**Exercise**
Report how many lines below include "pins", giving the figure alone.

Records for this task Block Start

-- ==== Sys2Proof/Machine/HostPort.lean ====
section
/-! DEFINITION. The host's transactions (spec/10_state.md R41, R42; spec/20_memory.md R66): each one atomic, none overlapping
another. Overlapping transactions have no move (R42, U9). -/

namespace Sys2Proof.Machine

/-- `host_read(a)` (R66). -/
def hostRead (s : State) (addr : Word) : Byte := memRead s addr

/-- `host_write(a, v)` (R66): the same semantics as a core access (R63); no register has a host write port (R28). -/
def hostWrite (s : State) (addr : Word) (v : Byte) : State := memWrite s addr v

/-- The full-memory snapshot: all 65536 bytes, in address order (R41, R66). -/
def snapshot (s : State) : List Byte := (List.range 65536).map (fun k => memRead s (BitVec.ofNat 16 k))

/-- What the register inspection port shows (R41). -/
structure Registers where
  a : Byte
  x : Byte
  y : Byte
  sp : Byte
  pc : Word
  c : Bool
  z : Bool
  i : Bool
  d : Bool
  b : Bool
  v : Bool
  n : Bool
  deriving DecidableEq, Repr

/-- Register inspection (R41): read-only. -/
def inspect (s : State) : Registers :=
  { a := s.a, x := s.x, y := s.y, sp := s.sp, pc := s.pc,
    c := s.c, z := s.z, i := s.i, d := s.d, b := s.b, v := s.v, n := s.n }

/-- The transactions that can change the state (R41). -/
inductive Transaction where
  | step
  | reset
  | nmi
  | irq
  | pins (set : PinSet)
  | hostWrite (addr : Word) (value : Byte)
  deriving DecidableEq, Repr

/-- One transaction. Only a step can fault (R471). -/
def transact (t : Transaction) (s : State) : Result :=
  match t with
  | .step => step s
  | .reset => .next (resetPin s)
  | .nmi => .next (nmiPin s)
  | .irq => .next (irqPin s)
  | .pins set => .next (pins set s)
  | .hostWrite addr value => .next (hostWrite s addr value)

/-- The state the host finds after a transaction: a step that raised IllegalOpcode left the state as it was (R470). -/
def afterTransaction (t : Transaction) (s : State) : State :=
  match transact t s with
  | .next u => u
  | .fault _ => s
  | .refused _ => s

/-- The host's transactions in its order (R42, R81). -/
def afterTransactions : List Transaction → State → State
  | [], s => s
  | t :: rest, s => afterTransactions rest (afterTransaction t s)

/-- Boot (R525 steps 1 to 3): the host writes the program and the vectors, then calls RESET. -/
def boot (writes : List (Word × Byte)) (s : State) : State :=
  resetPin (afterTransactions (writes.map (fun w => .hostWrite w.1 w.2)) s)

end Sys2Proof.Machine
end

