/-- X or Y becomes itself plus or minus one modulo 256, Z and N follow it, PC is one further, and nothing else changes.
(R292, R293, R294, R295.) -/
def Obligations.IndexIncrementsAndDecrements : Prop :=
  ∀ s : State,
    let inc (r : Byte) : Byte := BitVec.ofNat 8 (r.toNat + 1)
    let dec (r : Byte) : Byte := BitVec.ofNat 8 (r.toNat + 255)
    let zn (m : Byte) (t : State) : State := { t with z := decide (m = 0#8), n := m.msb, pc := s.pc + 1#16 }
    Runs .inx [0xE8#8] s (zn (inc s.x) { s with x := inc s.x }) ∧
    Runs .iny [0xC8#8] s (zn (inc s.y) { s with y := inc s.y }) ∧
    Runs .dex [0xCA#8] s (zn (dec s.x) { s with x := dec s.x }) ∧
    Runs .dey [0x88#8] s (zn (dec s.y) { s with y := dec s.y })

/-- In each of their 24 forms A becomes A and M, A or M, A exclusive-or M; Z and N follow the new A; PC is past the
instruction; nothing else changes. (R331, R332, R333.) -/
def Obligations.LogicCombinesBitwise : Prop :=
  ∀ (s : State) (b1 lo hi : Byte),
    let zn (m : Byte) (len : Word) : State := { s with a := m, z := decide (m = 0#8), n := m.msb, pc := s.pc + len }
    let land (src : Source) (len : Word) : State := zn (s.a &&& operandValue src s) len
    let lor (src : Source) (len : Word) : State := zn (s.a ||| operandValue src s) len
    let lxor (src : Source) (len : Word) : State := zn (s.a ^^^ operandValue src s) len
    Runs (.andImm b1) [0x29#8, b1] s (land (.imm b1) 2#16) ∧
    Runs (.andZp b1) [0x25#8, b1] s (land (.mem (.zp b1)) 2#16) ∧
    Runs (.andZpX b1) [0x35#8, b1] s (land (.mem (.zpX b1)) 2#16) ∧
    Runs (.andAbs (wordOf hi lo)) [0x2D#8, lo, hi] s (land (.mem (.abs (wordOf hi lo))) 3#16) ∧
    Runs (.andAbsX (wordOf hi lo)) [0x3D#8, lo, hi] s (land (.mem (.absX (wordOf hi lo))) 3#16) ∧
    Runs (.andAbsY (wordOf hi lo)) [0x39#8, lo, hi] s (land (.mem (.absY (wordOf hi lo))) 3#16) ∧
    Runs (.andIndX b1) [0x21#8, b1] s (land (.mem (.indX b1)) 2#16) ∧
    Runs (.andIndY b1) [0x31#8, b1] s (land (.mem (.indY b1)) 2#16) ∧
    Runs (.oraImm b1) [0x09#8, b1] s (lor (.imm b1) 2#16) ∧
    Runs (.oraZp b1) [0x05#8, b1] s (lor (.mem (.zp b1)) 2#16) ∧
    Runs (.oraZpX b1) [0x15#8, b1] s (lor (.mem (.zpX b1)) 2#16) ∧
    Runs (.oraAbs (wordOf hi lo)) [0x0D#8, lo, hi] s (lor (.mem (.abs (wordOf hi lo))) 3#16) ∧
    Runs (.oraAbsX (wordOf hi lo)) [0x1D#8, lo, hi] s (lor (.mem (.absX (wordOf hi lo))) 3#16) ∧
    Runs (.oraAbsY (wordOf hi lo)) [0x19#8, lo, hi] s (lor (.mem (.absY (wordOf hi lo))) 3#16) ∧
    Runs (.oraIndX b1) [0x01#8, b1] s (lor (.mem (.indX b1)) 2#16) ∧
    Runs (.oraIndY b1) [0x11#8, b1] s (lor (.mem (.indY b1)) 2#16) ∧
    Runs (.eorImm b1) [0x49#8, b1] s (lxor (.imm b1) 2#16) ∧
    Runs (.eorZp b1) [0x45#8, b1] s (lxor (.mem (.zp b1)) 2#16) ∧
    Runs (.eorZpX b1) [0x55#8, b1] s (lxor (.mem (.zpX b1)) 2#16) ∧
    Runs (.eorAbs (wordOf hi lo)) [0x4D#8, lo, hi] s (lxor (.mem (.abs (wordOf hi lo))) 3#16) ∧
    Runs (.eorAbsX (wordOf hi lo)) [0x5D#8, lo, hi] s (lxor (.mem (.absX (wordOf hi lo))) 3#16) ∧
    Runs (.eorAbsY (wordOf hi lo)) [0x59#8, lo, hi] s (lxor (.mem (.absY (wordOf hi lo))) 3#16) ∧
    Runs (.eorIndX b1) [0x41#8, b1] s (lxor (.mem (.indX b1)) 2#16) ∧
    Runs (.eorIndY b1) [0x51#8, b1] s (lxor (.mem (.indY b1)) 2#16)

Records for this task Block End

**Response area**
2